Stored data:
#####
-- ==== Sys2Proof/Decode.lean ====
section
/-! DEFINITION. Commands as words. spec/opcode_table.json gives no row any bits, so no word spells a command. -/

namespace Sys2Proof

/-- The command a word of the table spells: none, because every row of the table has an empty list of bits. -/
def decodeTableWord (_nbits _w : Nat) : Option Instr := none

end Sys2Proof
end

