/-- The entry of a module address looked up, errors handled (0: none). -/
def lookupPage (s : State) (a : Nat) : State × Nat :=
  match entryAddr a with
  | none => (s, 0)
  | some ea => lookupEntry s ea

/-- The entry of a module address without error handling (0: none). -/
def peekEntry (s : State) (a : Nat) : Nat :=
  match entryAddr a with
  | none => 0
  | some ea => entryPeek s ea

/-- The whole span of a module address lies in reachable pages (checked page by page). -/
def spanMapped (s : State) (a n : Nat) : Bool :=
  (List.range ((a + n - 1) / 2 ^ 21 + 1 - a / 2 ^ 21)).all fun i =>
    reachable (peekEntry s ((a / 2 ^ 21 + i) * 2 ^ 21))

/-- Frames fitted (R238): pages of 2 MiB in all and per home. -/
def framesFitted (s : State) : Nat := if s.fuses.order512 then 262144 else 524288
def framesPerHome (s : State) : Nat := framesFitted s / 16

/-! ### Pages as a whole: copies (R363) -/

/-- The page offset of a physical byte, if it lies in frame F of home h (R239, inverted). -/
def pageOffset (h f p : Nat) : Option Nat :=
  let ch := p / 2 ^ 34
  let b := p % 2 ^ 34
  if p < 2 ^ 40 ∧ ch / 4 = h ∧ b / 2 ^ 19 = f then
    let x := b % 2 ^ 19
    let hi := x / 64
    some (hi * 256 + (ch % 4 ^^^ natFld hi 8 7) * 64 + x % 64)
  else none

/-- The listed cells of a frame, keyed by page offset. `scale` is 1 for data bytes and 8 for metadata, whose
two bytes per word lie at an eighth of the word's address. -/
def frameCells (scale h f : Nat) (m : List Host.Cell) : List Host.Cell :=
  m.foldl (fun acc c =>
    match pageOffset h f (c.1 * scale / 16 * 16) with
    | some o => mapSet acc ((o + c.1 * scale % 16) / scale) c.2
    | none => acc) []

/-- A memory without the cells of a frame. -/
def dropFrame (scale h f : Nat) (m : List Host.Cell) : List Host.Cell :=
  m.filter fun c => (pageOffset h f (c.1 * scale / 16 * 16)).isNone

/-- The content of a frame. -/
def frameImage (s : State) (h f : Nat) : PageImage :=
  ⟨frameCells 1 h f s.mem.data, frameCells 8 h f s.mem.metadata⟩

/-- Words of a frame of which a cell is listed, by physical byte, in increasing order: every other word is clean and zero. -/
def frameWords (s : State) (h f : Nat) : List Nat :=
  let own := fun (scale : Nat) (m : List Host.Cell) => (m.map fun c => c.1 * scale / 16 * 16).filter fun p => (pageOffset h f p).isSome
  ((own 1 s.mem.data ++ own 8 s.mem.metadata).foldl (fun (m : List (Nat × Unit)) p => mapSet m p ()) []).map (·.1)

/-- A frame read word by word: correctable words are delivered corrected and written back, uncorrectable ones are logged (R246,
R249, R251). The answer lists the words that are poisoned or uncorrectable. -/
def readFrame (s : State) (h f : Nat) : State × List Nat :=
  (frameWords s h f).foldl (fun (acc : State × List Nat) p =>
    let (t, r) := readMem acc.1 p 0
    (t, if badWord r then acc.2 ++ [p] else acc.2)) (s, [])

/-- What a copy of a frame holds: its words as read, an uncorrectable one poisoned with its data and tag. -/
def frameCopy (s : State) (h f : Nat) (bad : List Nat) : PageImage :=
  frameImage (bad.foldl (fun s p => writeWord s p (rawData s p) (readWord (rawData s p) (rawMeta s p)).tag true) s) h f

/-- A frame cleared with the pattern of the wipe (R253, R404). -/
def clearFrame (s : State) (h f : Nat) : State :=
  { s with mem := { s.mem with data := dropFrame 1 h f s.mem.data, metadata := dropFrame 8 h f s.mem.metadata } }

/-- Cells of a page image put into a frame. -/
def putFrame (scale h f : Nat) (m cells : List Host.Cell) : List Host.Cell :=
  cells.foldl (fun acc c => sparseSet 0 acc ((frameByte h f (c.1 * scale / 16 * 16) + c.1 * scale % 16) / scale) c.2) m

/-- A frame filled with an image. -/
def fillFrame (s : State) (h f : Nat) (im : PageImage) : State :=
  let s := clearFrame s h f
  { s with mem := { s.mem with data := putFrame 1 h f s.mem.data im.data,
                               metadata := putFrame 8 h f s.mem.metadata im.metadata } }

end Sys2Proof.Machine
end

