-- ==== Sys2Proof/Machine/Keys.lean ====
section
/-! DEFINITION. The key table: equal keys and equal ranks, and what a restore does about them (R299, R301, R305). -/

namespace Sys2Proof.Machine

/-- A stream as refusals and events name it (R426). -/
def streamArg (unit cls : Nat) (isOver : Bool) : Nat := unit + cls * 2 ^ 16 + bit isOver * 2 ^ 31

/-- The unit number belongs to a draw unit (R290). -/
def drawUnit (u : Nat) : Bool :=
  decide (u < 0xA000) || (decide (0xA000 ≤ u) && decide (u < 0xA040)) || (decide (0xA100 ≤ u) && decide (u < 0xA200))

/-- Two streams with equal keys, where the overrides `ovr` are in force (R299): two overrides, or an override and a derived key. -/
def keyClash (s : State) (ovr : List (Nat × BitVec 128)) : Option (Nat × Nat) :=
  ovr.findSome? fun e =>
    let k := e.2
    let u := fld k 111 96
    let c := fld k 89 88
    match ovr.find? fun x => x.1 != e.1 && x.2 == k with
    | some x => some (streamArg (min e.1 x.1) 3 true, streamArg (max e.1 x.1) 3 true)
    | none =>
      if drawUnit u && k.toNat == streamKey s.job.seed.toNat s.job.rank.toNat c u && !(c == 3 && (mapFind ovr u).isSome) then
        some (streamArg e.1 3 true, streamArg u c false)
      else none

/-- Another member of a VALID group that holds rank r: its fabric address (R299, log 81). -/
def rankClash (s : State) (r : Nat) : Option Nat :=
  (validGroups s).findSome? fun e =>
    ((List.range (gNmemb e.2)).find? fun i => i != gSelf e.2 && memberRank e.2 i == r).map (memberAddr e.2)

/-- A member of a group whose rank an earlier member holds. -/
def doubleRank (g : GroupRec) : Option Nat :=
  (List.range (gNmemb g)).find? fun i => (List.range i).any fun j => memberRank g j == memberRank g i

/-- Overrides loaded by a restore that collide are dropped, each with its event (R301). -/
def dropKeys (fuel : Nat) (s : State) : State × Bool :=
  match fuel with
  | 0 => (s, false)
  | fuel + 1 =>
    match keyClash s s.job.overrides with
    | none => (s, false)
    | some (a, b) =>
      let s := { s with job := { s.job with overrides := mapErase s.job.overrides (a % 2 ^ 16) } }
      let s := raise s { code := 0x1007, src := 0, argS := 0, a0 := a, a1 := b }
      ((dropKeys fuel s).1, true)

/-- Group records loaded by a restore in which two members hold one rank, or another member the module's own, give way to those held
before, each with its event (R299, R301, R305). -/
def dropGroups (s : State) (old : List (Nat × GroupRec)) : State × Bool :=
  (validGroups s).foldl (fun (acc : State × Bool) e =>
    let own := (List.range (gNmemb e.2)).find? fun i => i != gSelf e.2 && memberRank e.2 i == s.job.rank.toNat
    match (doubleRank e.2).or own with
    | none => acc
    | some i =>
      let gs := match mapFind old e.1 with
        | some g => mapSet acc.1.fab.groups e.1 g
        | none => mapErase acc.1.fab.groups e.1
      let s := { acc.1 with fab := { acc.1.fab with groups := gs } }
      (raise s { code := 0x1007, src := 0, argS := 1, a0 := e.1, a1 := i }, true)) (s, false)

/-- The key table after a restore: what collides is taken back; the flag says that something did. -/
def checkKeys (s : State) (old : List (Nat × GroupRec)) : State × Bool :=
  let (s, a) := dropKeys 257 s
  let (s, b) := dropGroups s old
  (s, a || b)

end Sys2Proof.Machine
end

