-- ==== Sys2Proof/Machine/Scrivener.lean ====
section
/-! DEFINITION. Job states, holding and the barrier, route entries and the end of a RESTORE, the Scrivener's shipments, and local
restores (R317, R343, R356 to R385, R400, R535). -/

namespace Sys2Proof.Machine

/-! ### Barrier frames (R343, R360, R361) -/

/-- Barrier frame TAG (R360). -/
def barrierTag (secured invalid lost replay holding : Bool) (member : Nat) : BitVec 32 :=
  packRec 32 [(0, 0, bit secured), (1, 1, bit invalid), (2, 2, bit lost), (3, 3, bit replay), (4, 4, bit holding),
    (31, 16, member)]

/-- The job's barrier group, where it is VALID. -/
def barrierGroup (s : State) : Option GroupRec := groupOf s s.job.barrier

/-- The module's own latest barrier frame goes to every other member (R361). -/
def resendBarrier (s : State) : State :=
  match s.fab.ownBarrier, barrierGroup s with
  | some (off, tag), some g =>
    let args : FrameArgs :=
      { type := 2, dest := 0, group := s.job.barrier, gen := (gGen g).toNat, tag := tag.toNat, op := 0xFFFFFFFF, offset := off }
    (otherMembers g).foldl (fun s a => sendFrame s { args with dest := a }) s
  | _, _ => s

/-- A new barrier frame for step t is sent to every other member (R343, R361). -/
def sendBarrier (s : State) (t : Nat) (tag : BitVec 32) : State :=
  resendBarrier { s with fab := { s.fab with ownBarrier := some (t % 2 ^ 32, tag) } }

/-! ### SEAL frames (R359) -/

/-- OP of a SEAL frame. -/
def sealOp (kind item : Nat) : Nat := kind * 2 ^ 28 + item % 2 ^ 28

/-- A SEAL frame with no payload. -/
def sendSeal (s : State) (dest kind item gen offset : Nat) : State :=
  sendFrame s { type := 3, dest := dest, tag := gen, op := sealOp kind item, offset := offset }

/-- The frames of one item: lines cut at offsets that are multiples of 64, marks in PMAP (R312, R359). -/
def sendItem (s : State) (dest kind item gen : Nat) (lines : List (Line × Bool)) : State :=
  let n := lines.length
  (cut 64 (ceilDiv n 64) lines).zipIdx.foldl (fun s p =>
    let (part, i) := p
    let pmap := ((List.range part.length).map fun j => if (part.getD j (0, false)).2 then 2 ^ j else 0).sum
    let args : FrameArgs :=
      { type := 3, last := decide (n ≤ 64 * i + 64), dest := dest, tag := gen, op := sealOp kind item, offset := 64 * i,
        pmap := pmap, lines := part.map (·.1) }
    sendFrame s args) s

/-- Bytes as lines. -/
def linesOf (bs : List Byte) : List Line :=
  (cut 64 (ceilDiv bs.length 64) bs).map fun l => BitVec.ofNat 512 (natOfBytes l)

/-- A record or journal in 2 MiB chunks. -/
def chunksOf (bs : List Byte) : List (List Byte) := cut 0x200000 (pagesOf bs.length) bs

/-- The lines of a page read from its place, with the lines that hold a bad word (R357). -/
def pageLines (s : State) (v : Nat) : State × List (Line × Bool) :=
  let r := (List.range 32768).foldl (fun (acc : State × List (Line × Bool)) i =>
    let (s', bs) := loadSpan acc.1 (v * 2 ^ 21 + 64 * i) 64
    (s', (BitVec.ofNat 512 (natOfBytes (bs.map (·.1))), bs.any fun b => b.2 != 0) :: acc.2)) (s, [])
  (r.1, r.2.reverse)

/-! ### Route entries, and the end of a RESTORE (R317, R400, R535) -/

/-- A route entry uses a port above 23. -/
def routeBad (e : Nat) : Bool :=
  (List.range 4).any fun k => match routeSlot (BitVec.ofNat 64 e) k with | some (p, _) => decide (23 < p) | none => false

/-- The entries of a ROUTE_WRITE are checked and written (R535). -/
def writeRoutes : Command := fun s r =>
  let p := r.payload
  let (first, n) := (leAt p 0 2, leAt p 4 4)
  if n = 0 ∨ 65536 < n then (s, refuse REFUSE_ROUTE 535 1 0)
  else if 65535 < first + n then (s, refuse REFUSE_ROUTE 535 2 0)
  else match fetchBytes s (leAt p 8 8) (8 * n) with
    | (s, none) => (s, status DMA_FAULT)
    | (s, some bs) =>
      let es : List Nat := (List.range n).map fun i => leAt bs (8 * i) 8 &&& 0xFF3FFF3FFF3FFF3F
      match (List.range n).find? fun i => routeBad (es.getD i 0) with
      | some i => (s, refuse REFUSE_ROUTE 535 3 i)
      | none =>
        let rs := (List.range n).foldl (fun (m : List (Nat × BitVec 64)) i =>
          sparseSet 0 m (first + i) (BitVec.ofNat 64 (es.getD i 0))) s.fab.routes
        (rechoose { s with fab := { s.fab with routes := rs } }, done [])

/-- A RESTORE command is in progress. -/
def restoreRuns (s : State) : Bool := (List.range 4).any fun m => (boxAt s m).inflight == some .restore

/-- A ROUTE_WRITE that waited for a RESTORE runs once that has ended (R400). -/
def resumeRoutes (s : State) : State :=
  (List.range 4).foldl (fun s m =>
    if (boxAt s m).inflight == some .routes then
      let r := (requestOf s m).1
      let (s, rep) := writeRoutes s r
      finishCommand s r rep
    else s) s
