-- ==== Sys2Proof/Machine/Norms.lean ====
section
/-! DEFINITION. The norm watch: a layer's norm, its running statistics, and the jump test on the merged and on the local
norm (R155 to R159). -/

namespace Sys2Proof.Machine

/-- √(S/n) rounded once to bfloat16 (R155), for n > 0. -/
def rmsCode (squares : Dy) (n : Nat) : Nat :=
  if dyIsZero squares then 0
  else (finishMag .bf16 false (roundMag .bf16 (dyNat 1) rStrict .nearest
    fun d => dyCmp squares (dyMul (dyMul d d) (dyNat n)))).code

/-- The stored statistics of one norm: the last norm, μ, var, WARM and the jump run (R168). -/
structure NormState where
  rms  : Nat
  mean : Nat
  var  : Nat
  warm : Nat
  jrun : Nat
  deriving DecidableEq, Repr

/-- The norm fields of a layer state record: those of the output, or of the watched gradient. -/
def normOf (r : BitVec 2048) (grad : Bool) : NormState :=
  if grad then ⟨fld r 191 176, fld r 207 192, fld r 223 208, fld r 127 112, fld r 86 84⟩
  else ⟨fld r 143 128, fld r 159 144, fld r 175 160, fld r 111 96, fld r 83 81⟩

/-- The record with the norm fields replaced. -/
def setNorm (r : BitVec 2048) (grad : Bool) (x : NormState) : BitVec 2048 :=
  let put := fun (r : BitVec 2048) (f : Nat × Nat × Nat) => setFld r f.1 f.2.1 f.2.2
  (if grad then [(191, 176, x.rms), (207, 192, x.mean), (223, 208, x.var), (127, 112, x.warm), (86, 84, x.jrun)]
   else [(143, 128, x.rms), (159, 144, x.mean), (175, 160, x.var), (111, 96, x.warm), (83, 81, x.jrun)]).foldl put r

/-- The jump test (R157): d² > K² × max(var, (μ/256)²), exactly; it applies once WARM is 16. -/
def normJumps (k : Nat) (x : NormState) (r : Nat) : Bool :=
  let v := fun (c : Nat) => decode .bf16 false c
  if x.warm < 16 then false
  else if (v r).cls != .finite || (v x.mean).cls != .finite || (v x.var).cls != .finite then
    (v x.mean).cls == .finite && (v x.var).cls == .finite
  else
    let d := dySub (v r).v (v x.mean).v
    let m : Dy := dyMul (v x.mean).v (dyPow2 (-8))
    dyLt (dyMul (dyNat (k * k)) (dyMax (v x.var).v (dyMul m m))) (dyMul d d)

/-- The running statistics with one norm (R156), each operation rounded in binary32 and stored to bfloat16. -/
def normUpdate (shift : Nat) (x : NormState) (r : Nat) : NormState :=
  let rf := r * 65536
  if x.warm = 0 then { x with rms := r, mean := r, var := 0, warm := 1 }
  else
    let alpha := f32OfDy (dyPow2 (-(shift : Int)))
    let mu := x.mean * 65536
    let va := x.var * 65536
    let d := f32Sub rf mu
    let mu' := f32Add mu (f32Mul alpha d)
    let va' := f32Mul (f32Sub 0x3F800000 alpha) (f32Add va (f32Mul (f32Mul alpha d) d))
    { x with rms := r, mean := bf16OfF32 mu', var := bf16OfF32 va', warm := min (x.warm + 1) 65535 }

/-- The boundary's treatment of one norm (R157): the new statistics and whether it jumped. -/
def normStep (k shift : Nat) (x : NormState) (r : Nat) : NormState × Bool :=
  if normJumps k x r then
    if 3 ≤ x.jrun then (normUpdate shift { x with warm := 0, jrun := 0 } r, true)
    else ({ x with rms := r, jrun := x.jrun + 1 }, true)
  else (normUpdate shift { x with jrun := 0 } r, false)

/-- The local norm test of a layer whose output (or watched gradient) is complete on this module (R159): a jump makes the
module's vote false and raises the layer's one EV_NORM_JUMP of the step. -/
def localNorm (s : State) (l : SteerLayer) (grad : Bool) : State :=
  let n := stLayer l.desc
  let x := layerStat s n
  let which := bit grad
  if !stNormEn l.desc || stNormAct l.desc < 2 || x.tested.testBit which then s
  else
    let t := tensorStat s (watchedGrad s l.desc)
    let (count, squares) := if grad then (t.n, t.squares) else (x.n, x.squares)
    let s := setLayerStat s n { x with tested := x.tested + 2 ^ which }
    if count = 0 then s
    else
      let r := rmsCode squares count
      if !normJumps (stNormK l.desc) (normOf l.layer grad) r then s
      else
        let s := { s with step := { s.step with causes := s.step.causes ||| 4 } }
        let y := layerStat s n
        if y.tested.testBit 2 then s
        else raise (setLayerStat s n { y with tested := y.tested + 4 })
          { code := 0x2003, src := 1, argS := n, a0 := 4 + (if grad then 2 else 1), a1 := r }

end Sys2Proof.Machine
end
#####
Wherever a line in the entries holds "putFrame", copy that line.

**Written reply**
def putFrame (scale h f : Nat) (m cells : List Host.Cell) : List Host.Cell :=
  { s with mem := { s.mem with data := putFrame 1 h f s.mem.data im.data,
                               metadata := putFrame 8 h f s.mem.metadata im.metadata } }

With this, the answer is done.